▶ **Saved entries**
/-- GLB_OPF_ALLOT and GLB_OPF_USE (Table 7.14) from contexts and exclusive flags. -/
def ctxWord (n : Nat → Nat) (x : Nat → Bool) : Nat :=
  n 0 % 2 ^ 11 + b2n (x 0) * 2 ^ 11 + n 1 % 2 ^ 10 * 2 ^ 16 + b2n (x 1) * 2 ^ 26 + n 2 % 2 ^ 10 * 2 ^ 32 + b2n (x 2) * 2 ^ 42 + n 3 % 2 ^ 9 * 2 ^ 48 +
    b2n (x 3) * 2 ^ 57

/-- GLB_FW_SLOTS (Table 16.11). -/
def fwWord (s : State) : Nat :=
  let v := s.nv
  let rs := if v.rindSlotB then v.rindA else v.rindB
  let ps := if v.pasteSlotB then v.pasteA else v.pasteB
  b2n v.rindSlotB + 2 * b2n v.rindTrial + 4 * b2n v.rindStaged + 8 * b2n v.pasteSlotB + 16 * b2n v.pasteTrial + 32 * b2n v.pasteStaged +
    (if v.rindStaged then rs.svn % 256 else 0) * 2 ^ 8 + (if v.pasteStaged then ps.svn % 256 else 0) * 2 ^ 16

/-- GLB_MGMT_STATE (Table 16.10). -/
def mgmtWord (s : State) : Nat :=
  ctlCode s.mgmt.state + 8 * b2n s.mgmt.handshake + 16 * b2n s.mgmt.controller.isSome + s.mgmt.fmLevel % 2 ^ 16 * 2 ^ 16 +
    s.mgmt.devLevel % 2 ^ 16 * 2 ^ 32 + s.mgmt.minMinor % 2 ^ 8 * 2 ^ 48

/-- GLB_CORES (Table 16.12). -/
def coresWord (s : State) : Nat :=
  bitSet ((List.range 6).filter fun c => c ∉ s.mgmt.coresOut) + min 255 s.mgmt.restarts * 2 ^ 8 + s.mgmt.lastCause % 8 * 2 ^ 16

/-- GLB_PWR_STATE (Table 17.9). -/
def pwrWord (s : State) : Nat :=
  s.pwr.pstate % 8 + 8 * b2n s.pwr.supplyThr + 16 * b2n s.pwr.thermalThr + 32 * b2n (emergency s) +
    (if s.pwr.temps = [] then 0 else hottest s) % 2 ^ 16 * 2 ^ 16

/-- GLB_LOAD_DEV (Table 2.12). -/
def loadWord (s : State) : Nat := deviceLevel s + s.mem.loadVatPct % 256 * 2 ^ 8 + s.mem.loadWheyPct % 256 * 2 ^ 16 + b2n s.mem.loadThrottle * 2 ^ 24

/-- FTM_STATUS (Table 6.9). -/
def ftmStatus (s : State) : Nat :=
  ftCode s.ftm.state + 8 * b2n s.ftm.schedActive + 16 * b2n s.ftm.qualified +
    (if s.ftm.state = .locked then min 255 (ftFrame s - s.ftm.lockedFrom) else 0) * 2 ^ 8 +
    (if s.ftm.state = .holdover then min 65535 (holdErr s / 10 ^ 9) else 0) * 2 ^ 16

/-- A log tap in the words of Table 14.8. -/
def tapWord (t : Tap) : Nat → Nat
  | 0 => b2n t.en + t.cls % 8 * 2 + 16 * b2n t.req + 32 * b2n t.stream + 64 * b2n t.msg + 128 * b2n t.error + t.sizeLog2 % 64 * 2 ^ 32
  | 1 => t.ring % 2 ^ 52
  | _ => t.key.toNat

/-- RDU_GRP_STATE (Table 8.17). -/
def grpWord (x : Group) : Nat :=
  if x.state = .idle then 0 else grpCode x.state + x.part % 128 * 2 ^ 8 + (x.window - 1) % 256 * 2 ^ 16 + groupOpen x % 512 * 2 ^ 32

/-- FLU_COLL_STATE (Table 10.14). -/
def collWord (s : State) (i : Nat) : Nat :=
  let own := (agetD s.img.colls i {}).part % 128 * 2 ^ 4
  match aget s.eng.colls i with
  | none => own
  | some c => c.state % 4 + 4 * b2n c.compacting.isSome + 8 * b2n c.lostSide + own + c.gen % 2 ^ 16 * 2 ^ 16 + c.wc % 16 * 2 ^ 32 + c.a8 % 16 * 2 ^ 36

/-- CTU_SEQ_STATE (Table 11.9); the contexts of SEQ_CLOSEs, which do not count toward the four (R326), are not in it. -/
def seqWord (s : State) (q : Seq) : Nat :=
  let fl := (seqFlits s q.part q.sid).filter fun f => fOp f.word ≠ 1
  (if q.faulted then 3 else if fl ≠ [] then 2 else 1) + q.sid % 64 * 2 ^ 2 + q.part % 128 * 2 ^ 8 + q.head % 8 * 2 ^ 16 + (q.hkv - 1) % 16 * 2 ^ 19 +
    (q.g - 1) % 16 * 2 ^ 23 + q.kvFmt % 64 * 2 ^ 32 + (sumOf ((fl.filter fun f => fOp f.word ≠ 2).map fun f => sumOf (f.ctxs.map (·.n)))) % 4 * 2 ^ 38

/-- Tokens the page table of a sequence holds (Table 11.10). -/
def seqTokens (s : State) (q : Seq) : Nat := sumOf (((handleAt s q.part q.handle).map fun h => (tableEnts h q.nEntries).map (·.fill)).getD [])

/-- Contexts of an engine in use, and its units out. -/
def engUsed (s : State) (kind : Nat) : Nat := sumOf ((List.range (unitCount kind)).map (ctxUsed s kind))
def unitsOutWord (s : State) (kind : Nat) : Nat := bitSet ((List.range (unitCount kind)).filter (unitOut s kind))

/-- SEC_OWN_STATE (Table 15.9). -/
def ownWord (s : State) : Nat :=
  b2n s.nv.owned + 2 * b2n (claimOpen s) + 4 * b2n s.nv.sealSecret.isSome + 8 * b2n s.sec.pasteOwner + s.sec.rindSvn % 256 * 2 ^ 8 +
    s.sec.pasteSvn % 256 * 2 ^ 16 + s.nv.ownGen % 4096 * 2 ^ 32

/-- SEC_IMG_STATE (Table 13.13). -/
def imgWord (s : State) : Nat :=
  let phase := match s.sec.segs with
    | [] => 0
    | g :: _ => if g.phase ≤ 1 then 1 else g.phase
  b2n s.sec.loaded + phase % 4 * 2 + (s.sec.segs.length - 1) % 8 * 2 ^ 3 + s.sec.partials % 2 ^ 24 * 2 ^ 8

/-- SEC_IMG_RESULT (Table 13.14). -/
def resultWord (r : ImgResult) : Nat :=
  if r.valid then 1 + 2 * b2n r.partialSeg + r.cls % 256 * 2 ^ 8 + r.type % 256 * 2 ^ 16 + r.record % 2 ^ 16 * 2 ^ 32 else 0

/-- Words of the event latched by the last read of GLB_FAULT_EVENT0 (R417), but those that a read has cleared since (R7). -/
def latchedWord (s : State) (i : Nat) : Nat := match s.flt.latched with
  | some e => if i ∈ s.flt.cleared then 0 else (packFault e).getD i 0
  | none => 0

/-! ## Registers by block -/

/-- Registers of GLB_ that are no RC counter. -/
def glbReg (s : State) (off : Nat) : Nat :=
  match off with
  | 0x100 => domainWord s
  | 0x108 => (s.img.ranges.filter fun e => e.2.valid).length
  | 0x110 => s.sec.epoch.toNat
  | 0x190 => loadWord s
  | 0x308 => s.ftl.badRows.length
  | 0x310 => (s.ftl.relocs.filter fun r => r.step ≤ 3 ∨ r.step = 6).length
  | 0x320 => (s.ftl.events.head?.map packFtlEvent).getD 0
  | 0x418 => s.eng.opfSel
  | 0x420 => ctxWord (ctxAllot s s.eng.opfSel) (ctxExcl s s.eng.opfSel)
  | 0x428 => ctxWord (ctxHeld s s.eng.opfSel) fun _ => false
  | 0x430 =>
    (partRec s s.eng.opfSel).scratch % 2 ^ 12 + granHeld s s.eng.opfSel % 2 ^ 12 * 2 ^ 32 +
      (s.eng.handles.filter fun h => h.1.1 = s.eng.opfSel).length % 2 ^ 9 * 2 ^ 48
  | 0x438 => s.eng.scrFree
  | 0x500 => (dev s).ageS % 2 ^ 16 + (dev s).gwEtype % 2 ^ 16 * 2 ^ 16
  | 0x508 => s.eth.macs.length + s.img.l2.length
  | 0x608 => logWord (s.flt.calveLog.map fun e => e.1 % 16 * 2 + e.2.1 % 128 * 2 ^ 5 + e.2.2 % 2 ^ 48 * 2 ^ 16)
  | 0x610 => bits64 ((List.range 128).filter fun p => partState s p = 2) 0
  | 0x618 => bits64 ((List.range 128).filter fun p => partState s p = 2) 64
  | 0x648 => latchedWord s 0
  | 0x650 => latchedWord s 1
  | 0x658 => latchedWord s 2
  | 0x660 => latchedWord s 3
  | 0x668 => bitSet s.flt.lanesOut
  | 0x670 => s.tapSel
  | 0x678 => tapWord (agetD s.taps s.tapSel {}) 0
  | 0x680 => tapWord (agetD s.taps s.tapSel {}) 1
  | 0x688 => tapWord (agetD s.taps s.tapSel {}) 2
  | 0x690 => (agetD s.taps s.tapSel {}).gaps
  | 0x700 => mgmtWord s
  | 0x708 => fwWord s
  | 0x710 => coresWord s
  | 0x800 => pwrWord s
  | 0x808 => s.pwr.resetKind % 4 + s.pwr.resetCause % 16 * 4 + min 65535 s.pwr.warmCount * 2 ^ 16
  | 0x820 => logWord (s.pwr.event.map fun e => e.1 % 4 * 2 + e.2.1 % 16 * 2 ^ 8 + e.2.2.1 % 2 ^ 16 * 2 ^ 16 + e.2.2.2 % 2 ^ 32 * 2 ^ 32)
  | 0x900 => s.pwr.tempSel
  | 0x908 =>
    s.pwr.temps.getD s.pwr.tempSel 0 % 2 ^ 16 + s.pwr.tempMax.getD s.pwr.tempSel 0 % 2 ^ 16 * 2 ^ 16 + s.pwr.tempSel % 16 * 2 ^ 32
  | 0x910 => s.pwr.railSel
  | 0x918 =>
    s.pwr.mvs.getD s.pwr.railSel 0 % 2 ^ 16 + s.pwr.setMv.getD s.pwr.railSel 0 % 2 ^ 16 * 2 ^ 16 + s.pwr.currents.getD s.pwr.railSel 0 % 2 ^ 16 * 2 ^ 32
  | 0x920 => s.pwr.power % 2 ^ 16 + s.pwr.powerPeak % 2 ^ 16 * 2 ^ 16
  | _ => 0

▶ **Problem**
Your answer must consist solely of the lines above between the line holding "by block -/" and the line holding "s.eth.macs.length + s.img.l2.length", inclusive, copied exactly.

▶ **Answer to this task**
/-! ## Registers by block -/

/-- Registers of GLB_ that are no RC counter. -/
def glbReg (s : State) (off : Nat) : Nat :=
  match off with
  | 0x100 => domainWord s
  | 0x108 => (s.img.ranges.filter fun e => e.2.valid).length
  | 0x110 => s.sec.epoch.toNat
  | 0x190 => loadWord s
  | 0x308 => s.ftl.badRows.length
  | 0x310 => (s.ftl.relocs.filter fun r => r.step ≤ 3 ∨ r.step = 6).length
  | 0x320 => (s.ftl.events.head?.map packFtlEvent).getD 0
  | 0x418 => s.eng.opfSel
  | 0x420 => ctxWord (ctxAllot s s.eng.opfSel) (ctxExcl s s.eng.opfSel)
  | 0x428 => ctxWord (ctxHeld s s.eng.opfSel) fun _ => false
  | 0x430 =>
    (partRec s s.eng.opfSel).scratch % 2 ^ 12 + granHeld s s.eng.opfSel % 2 ^ 12 * 2 ^ 32 +
      (s.eng.handles.filter fun h => h.1.1 = s.eng.opfSel).length % 2 ^ 9 * 2 ^ 48
  | 0x438 => s.eng.scrFree
  | 0x500 => (dev s).ageS % 2 ^ 16 + (dev s).gwEtype % 2 ^ 16 * 2 ^ 16
  | 0x508 => s.eth.macs.length + s.img.l2.length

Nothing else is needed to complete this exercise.